Not surprisingly, most of these lawmakers are serving in western states where more than 80 percent of indigenous peoples live—Alaska is home to 11 Native lawmakers; Montana has elected seven; New Mexico's legislature now has five Indian legislators; Oklahoma, Arizona, and South Dakota each have three Indian representatives; Washington has two; and Colorado and North Dakota have one each. Eastern states also have indigenous representation: Maine has two representatives—a Penobscot and a Passamaquoddy; North Carolina's Lumbee tribe has a member in the state legislature; and Vermont has a lone Native member.
Our preliminary results give us reason to be moderately optimistic. For example, in response to a question about how they respond in situations pitting tribal interests against state interests, we received some interesting comments: "tribal rights are paramount;" "I always support and vote for tribal sovereignty issues;" and that "my position as a state legislator is to recognize the sovereignty of tribes."

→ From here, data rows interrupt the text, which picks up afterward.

/-- A coordinate of the last lookup point and of the predicted point, both clamped to the grid and scaled by the rate time
(R69). The rule clamps the predicted point; that the line starts at the last query point clamped to the grid as well is a DESIGN CHOICE,
log entry 78. -/
def State.predicted (s : State) (m ax : Nat) : Int × Int :=
  let d : Int := s.rateTime m
  let lo := d * s.bp m ax 0
  let hi := d * s.bp m ax (axisPoints ax - 1)
  let q := s.query m 0 ax
  let dq := q - s.query m (s.oldest m) ax
  (clampI lo hi (d * q), clampI lo hi (d * q + dq * (1000 * s.get (.loop .CHART_CTRL_LOOKAHEAD) : Nat)))

/-- The part of the line inside one axis's interval, as (enter, exit) fractions of the line with positive denominators;
`none` where the line misses it, no bound where the line does not move on the axis (R69). -/
def slab (p e lo hi : Int) : Option (List (Int × Int) × List (Int × Int)) :=
  let d := e - p
  if d = 0 then (if lo ≤ p ∧ p ≤ hi then some ([], []) else none)
  else if d > 0 then some ([(lo - p, d)], [(hi - p, d)])
  else some ([(p - hi, -d)], [(p - lo, -d)])

/-- First fraction is at most the second. -/
def leFrac (a b : Int × Int) : Bool := decide (a.1 * b.2 ≤ b.1 * a.2)

/-- The larger of the entering fractions: where the line enters a cell that it crosses, else `none` (R69). -/
def crosses (l : List (Option (List (Int × Int) × List (Int × Int)))) : Option (Int × Int) :=
  if l.any (·.isNone) then none
  else
    let en := (0, 1) :: (l.filterMap id).flatMap (·.1)
    let ex := (1, 1) :: (l.filterMap id).flatMap (·.2)
    if en.all (fun a => ex.all (leFrac a)) then some (en.foldl (fun a b => if leFrac a b then b else a) (0, 1)) else none

/-- The cells of an axis whose closed interval meets the line's extent. -/
def State.axisCells (s : State) (m ax : Nat) : List Nat :=
  let d : Int := s.rateTime m
  let p := s.predicted m ax
  (List.range (axisPoints ax - 1)).filter (fun i =>
    decide (d * s.bp m ax i ≤ max p.1 p.2) && decide (min p.1 p.2 ≤ d * s.bp m ax (i + 1)))

/-- The cells crossed by the line, each with the fraction of the line at which it is entered (R69). A line of one point on a breakpoint, as
with LOOKAHEAD 0, crosses the cells on both sides of it, since cells are closed; the field text of LOOKAHEAD speaks of the present cell
only. DESIGN CHOICE, log entry 78. -/
def State.crossed (s : State) (m : Nat) : List ((Nat × Nat × Nat) × (Int × Int)) :=
  let d : Int := s.rateTime m
  let sl (ax i : Nat) :=
    slab (s.predicted m ax).1 (s.predicted m ax).2 (d * s.bp m ax i) (d * s.bp m ax (i + 1))
  (s.axisCells m 0).flatMap (fun t => (s.axisCells m 1).flatMap (fun sp => (s.axisCells m 2).filterMap (fun v =>
    (crosses [sl 0 t, sl 1 sp, sl 2 v]).map (fun f => ((t, sp, v), f)))))

/-- Insert a cell by the place at which the line enters it. -/
def insertCell (c : (Nat × Nat × Nat) × (Int × Int)) :
    List ((Nat × Nat × Nat) × (Int × Int)) → List ((Nat × Nat × Nat) × (Int × Int))
  | [] => [c]
  | d :: r => if leFrac c.2 d.2 && !leFrac d.2 c.2 then c :: d :: r else d :: insertCell c r

/-- The protected set of a motor, near end of the line first, at most 64 tiles; empty until the first lookup since the cache
was emptied (R69, R70). -/
def State.protectedSet (s : State) (m : Nat) : List Nat :=
  if s.get (.loop .CH_N) m = 0 then []
  else
    let here := cellTiles (s.locate m 0 (s.query m 0 0)).i (s.locate m 1 (s.query m 0 1)).i (s.locate m 2 (s.query m 0 2)).i
    let cells := ((s.crossed m).foldl (fun l c => insertCell c l) []).map (·.1)
    ((here ++ cells.flatMap (fun c => cellTiles c.1 c.2.1 c.2.2)).reverse.dedup.reverse).take 64

/-- The motor's enable bit. -/
def enFld : Nat → Fld | 0 => .loop .CHART_CTRL_EN_A | _ => .loop .CHART_CTRL_EN_B
/-- The motor's warm bit. -/
def warmFld : Nat → Fld | 0 => .loop .CHART_STAT_WARM_A | _ => .loop .CHART_STAT_WARM_B

/-- The protected set is defined and every tile of it is in the cache (R69). -/
def State.warm (s : State) (m : Nat) : Bool :=
  s.get (.loop .CH_N) m != 0 && (s.protectedSet m).all (fun t => (s.cached m t).isSome)

/-- WARM_A, WARM_B and CHART_WARM as their descriptions give them. -/
def refreshWarm (s : State) : State :=
  let t := (s.setB (.loop .CHART_STAT_WARM_A) (s.warm 0)).setB (.loop .CHART_STAT_WARM_B) (s.warm 1)
  t.setB (.loop .CHART_STAT_CHART_WARM) (s.flag (.loop .CHART_STAT_LOADED) &&
    (s.warm 0 || !s.flag (enFld 0)) && (s.warm 1 || !s.flag (enFld 1)) && (s.flag (enFld 0) || s.flag (enFld 1)))

/-- The tiles of a lookup's corner nodes (R69). -/
def State.lookupTiles (s : State) (m : Nat) (q : Query) : List Nat :=
  let p := s.place m q
  cellTiles p.1.i p.2.1.i p.2.2.1.i

/-- The waiting lookup's query. -/
def State.waitQuery (s : State) (e : Nat) : Query :=
  (s.sget (.loop .CH_WQ) e 0, s.sget (.loop .CH_WQ) e 1, s.sget (.loop .CH_WQ) e 2, s.sget (.loop .CH_WQ) e 3)

/-- The engines whose lookup of motor `m` waits. -/
def State.waiters (s : State) (m : Nat) : List Nat := (List.range 16).filter (fun e => s.get (.loop .CH_WAIT) e == m + 1)

/-- A tile is wanted and not in the cache: of a protected set under PREFETCH, of a waiting lookup, or of one that ended LATE, whose fill
goes on (R69, R72, R73). -/
def State.wanted (s : State) (m tile : Nat) : Bool :=
  (s.cached m tile).isNone &&
    (s.bit (.loop .CH_FLY) tile m || (s.flag (.loop .CHART_CTRL_PREFETCH) && s.flag (enFld m) && (s.protectedSet m).contains tile) ||
      (s.waiters m).any (fun e => (s.lookupTiles m (s.waitQuery e)).contains tile))

/-- Node contents as the lookup reads them: the cached copy's field at byte offset `o` (R60). -/
def State.nodeField (s : State) (m t sp v w o : Nat) : Nat :=
  match s.cached m (tileOf t sp v) with
  | some c => s.readN (cacheAddr m c (nodeInTile t sp v w) + o) 2
  | none => 0

/-- The corner's node indices. -/
def cornerNode (p : Placed × Placed × Placed × Placed) (c : Nat) : Nat × Nat × Nat × Nat :=
  (p.1.i + cornerBit c 0, p.2.1.i + cornerBit c 1, p.2.2.1.i + cornerBit c 2, p.2.2.2.i + cornerBit c 3)

/-- A field of a corner. -/
def State.cornerField (s : State) (m : Nat) (p : Placed × Placed × Placed × Placed) (o c : Nat) : Nat :=
  let n := cornerNode p c
  s.nodeField m n.1 n.2.1 n.2.2.1 n.2.2.2 o

/-- A corner failed its CHECK when its tile arrived (R71). -/
def State.cornerBad (s : State) (m : Nat) (p : Placed × Placed × Placed × Placed) (c : Nat) : Bool :=
  let n := cornerNode p c
  match s.cached m (tileOf n.1 n.2.1 n.2.2.1) with
  | some k => s.bit (.loop .CH_BAD) (nodeInTile n.1 n.2.1 n.2.2.1 n.2.2.2) m k
  | none => false

/-- The corner of the largest weight, the lower index at a tie (R65). -/
def nearestCorner (p : Placed × Placed × Placed × Placed) : Nat :=
  (List.range 16).foldl (fun b c => if cornerWeight p c > cornerWeight p b then c else b) 0

/-- A field interpolated over the 16 corners, rounded to the nearest, ties to even (R64). -/
def State.interpolate (s : State) (m : Nat) (p : Placed × Placed × Placed × Placed) (o : Nat) (signed : Bool) : Int :=
  let val (c : Nat) : Int := if signed then toSigned 16 (s.cornerField m p o c) else (s.cornerField m p o c : Nat)
  roundDiv ((List.range 16).foldl (fun a c => a + (cornerWeight p c : Nat) * val c) 0)
    (p.1.den * p.2.1.den * p.2.2.1.den * p.2.2.2.den)

/-- Field `k` of the result, in node order: 2 PPI and 6 FLAGS come from the nearest corner, 3 LOSS is unsigned (R60, R64,
R65). -/
def State.resultField (s : State) (m : Nat) (p : Placed × Placed × Placed × Placed) (k : Nat) : Nat :=
  if k = 2 ∨ k = 6 then s.cornerField m p (2 * k) (nearestCorner p)
  else if k = 3 then (clampI 0 65535 (s.interpolate m p 6 false)).toNat
  else ofSigned 16 (satS 16 (s.interpolate m p (2 * k) true))

/-- Return status and values of a lookup to an engine. -/
def lookupResult (e st : Nat) (f : Nat → Nat) (s : State) : State :=
  ((s.forUpTo 7 (fun k t => t.set (.loop .CH_R) (f k) e k)).set (.loop .CH_RS) st e |>.on (.loop .CH_DONE) e).off
    (.loop .CH_WAIT) e

/-- Count a use of the tiles of a lookup (R70). -/
def touchTiles (m : Nat) (l : List Nat) (s : State) : State :=
  (s.forEach l (fun t u => match s.cached m t with
    | some c => u.set (.loop .CH_AGE) (s.get (.loop .CH_CLK) m + 1) m c
    | none => u)).inc (.loop .CH_CLK) m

These lawmakers are under no illusion, however, about the harsh world that is state politics. In response to a question about how their non-Native state colleagues view the doctrine of tribal sovereignty we received dismaying responses like "they don't understand or have much respect for tribal sovereignty" they are "afraid of tribal sovereignty;" and they express a "strong distrust of Indian motives, ideas, and attitudes."
Copyright © 2003 Indian Country Today. This article first appeared in Indian Country Today (August 2003), A5.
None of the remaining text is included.